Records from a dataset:
##############################

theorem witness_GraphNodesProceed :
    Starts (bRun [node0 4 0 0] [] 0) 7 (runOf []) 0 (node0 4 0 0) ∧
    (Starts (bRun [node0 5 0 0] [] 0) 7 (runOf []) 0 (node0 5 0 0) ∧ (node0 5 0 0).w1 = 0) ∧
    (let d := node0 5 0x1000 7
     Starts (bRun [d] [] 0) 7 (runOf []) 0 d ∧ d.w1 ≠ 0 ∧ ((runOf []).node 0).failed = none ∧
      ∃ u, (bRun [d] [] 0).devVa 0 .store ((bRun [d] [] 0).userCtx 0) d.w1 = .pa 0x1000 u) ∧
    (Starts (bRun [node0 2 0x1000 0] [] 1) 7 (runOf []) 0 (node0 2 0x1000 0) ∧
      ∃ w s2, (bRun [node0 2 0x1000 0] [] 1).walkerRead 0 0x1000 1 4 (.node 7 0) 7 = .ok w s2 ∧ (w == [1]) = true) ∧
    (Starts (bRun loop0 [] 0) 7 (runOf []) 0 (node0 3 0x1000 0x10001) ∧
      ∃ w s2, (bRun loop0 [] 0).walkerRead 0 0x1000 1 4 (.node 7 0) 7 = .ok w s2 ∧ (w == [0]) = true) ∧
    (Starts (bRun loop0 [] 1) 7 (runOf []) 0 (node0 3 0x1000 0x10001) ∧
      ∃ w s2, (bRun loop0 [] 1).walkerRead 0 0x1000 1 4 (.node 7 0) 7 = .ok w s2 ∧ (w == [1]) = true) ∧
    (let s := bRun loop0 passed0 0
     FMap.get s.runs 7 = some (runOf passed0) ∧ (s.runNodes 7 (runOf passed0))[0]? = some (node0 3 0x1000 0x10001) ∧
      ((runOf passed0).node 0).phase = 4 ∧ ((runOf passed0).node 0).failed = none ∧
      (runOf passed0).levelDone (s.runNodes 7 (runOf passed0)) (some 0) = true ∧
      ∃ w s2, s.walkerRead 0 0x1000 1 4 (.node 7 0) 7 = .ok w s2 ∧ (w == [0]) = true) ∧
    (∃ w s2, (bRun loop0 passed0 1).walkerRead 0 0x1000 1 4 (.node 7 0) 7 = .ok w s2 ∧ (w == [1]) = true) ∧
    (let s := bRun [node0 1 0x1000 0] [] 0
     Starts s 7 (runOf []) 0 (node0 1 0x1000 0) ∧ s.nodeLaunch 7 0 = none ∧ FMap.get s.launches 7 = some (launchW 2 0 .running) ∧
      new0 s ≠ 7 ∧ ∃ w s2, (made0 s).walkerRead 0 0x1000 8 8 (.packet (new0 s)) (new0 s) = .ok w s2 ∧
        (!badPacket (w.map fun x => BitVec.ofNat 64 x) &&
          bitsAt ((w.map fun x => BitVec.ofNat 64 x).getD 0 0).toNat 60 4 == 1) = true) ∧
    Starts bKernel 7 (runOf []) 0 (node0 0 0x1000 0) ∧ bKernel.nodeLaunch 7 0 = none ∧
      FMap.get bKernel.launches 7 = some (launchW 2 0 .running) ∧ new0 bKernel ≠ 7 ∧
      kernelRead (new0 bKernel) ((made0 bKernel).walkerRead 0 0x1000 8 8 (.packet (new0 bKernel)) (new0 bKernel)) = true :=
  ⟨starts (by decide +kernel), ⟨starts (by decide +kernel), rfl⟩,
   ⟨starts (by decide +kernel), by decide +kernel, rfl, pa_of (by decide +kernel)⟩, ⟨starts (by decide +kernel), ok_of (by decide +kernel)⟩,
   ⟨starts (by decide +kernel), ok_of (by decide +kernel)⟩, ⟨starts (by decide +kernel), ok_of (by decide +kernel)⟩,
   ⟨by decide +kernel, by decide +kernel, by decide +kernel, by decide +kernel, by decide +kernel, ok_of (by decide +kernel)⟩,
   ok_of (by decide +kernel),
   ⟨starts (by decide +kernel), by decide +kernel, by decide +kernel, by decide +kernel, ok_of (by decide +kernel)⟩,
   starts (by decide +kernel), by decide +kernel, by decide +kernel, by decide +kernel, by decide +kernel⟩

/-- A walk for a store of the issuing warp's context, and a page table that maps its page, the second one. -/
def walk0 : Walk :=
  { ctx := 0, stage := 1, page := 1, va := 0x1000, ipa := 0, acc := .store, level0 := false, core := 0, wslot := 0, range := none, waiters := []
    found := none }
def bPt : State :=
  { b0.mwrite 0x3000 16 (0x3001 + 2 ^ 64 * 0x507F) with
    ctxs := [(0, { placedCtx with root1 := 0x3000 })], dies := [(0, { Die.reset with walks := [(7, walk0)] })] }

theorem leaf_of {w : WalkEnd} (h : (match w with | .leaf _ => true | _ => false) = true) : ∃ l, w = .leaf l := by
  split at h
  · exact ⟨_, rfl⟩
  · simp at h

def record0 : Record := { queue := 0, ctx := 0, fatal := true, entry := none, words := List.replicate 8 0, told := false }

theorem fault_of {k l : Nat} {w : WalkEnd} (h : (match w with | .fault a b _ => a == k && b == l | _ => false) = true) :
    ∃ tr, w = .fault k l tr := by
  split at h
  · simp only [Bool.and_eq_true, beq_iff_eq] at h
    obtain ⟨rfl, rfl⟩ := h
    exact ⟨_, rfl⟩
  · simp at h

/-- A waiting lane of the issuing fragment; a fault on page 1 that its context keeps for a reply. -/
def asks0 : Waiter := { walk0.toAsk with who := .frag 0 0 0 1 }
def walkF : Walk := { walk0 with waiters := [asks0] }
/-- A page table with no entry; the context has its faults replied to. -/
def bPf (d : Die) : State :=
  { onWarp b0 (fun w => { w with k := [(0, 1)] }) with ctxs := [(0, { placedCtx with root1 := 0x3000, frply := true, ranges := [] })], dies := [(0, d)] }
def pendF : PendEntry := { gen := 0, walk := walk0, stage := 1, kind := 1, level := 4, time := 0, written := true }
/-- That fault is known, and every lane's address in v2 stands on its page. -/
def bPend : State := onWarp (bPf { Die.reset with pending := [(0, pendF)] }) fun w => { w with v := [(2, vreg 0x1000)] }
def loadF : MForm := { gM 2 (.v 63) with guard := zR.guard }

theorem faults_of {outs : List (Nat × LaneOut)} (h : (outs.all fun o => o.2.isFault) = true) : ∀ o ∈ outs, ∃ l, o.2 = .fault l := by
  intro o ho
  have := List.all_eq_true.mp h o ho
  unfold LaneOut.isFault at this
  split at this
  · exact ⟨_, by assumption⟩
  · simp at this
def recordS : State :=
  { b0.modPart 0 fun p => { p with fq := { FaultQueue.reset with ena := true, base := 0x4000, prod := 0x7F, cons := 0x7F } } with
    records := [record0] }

##############################

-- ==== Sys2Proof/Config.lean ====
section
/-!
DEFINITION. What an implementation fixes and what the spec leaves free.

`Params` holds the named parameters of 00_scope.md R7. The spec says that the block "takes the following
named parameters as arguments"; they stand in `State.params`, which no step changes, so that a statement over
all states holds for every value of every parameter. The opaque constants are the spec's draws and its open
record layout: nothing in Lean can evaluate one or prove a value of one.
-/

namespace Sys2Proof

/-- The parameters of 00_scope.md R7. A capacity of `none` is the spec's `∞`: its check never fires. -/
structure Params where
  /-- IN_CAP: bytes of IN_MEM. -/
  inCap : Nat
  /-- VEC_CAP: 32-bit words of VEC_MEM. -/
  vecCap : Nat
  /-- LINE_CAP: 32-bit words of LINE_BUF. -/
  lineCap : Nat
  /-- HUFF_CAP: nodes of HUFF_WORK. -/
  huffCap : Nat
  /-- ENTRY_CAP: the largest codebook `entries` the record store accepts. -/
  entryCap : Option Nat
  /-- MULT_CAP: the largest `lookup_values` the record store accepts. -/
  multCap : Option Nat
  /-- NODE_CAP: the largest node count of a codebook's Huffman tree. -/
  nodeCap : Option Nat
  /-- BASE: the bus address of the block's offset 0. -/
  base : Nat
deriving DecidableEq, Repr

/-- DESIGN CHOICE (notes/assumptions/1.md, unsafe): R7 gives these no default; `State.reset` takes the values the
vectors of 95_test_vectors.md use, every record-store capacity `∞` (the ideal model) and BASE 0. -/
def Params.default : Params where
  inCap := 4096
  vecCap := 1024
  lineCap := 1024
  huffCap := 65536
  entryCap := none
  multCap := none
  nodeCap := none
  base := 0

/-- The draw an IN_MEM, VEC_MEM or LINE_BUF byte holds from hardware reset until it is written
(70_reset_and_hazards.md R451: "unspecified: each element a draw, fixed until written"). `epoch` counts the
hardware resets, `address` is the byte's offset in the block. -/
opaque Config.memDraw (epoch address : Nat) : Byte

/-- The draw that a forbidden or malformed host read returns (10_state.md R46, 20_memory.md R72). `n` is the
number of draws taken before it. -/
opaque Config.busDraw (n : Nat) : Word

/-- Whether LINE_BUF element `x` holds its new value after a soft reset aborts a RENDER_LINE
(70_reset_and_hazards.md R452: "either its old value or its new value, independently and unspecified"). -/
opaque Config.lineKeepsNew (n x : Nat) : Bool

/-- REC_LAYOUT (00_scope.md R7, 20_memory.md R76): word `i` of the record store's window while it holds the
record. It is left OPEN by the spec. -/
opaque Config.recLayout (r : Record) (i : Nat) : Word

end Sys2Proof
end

##############################

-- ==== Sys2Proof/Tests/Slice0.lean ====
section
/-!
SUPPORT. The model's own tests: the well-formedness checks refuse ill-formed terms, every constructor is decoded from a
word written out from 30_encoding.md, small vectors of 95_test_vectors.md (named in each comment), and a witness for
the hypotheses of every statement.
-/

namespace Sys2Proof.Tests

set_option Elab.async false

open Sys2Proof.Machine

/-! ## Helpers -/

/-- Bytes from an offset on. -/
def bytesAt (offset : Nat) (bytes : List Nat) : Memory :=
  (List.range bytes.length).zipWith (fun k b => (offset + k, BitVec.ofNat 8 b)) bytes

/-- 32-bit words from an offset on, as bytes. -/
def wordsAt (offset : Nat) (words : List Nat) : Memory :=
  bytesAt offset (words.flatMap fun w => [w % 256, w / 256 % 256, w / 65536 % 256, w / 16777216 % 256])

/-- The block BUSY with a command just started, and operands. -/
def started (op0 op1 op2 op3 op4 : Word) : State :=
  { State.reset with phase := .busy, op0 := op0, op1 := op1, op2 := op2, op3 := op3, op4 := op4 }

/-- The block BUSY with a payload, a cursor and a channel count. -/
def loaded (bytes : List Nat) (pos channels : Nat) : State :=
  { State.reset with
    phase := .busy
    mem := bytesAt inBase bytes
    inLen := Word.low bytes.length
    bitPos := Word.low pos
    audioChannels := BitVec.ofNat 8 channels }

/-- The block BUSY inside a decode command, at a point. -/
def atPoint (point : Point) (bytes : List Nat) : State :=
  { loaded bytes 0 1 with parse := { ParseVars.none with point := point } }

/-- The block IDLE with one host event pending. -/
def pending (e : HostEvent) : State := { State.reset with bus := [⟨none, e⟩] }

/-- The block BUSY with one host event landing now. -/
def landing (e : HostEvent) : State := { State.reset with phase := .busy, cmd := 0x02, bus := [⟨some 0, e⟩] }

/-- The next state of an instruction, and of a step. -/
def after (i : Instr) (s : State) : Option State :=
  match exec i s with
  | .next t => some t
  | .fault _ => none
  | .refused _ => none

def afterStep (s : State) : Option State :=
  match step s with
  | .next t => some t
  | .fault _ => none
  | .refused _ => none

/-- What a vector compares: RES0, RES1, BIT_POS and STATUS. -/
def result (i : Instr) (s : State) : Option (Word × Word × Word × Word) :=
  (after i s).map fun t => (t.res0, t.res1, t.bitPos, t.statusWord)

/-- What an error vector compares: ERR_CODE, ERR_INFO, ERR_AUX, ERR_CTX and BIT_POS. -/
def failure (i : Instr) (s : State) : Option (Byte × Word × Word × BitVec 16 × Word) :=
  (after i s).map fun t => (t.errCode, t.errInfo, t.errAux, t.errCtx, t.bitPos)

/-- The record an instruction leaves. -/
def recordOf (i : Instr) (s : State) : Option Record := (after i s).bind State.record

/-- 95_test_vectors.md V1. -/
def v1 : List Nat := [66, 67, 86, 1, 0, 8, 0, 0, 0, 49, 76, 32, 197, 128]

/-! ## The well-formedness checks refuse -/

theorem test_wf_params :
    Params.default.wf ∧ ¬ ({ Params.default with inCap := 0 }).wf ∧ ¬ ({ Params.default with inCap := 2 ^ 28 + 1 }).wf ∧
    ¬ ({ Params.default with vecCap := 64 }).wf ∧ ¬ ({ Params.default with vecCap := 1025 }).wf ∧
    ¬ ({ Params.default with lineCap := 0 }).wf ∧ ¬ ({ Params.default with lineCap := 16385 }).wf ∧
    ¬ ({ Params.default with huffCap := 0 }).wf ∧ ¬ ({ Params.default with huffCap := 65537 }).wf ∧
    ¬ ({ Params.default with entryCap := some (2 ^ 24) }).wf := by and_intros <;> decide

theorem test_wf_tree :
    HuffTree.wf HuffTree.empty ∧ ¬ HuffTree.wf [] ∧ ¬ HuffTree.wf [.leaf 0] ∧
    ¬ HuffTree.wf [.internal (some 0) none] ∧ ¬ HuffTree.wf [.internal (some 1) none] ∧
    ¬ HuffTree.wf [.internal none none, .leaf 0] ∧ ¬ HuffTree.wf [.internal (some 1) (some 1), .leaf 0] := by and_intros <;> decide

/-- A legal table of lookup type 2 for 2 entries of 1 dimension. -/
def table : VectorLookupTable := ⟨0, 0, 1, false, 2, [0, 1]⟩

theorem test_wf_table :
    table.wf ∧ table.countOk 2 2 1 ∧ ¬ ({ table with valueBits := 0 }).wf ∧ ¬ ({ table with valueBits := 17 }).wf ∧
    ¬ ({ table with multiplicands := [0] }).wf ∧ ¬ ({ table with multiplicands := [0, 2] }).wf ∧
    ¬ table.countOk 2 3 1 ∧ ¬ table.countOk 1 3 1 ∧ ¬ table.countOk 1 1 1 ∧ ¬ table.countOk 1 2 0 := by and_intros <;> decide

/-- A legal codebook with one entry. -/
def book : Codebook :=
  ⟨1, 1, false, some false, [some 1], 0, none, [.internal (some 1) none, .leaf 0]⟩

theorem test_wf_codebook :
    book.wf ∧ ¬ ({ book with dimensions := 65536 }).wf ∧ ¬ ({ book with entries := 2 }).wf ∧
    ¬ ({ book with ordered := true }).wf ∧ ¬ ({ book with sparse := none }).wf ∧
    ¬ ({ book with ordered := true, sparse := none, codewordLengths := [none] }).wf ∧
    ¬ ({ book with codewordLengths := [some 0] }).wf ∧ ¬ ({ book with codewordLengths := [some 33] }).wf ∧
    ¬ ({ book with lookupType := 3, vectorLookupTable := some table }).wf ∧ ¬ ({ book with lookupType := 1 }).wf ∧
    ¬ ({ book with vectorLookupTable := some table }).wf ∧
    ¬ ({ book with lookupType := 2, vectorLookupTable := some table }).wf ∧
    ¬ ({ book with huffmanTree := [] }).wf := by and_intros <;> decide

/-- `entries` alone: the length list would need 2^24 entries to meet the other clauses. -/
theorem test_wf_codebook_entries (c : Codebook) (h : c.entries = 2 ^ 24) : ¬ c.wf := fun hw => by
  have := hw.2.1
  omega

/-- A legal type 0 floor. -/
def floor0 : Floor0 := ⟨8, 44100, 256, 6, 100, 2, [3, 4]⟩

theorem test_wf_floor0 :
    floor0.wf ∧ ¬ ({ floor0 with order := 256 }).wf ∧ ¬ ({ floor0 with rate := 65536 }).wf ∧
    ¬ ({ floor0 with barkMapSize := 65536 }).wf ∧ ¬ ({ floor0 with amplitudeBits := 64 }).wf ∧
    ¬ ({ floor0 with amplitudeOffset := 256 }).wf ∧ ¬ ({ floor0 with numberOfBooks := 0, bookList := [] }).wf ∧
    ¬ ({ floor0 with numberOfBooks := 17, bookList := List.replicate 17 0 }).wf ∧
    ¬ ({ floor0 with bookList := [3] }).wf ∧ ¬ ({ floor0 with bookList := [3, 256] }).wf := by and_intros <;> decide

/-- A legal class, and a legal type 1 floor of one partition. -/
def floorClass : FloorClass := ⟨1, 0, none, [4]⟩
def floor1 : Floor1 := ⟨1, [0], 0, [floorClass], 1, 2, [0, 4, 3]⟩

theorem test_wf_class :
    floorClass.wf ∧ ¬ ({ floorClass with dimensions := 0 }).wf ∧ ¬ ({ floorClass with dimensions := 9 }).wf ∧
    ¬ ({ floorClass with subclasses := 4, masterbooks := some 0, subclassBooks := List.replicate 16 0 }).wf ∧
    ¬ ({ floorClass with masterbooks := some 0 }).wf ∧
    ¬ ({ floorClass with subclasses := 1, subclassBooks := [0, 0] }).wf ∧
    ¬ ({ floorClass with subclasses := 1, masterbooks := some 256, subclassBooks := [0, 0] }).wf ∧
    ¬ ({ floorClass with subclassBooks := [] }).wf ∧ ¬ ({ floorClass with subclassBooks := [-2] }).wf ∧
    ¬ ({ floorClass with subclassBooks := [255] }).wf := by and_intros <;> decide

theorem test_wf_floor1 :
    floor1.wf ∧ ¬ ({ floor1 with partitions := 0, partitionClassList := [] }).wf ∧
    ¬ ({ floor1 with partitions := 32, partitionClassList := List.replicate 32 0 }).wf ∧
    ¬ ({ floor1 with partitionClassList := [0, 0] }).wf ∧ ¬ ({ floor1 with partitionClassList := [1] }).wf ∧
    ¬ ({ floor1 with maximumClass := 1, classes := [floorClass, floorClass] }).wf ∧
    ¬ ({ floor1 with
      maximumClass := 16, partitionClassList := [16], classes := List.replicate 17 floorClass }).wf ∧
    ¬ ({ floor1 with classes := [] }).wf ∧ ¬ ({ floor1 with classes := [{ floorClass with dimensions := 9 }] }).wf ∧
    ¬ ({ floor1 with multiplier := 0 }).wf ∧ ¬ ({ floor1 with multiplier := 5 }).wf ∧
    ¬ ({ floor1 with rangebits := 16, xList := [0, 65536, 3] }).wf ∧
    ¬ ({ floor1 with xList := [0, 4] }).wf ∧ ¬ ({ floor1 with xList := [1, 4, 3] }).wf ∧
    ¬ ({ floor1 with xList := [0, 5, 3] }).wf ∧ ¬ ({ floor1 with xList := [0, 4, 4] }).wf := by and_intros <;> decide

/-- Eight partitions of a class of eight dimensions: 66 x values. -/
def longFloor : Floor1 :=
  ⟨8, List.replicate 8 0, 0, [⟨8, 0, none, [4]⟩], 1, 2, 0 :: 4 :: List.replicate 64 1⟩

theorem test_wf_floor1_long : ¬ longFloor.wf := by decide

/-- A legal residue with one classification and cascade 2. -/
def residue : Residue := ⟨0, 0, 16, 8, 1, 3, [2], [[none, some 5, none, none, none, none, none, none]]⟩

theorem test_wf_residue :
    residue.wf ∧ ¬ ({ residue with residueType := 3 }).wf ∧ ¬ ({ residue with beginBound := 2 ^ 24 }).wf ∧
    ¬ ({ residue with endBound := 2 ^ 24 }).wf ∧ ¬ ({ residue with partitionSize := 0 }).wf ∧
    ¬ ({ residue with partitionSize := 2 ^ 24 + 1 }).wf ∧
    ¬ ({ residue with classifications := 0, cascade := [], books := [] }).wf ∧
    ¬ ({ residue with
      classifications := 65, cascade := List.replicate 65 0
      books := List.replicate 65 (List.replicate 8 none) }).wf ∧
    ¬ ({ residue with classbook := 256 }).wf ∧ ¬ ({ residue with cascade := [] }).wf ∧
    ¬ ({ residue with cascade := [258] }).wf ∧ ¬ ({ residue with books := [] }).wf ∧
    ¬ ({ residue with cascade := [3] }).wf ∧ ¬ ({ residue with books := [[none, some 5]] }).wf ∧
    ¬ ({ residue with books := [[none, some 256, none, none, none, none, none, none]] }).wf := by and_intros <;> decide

##############################

# EXERCISE INSTRUCTIONS:
Copy whichever lines of the records above contain the word "page".

# ANSWER BELOW:
/-- A walk for a store of the issuing warp's context, and a page table that maps its page, the second one. -/
  { ctx := 0, stage := 1, page := 1, va := 0x1000, ipa := 0, acc := .store, level0 := false, core := 0, wslot := 0, range := none, waiters := []
/-- A waiting lane of the issuing fragment; a fault on page 1 that its context keeps for a reply. -/
/-- A page table with no entry; the context has its faults replied to. -/
/-- That fault is known, and every lane's address in v2 stands on its page. -/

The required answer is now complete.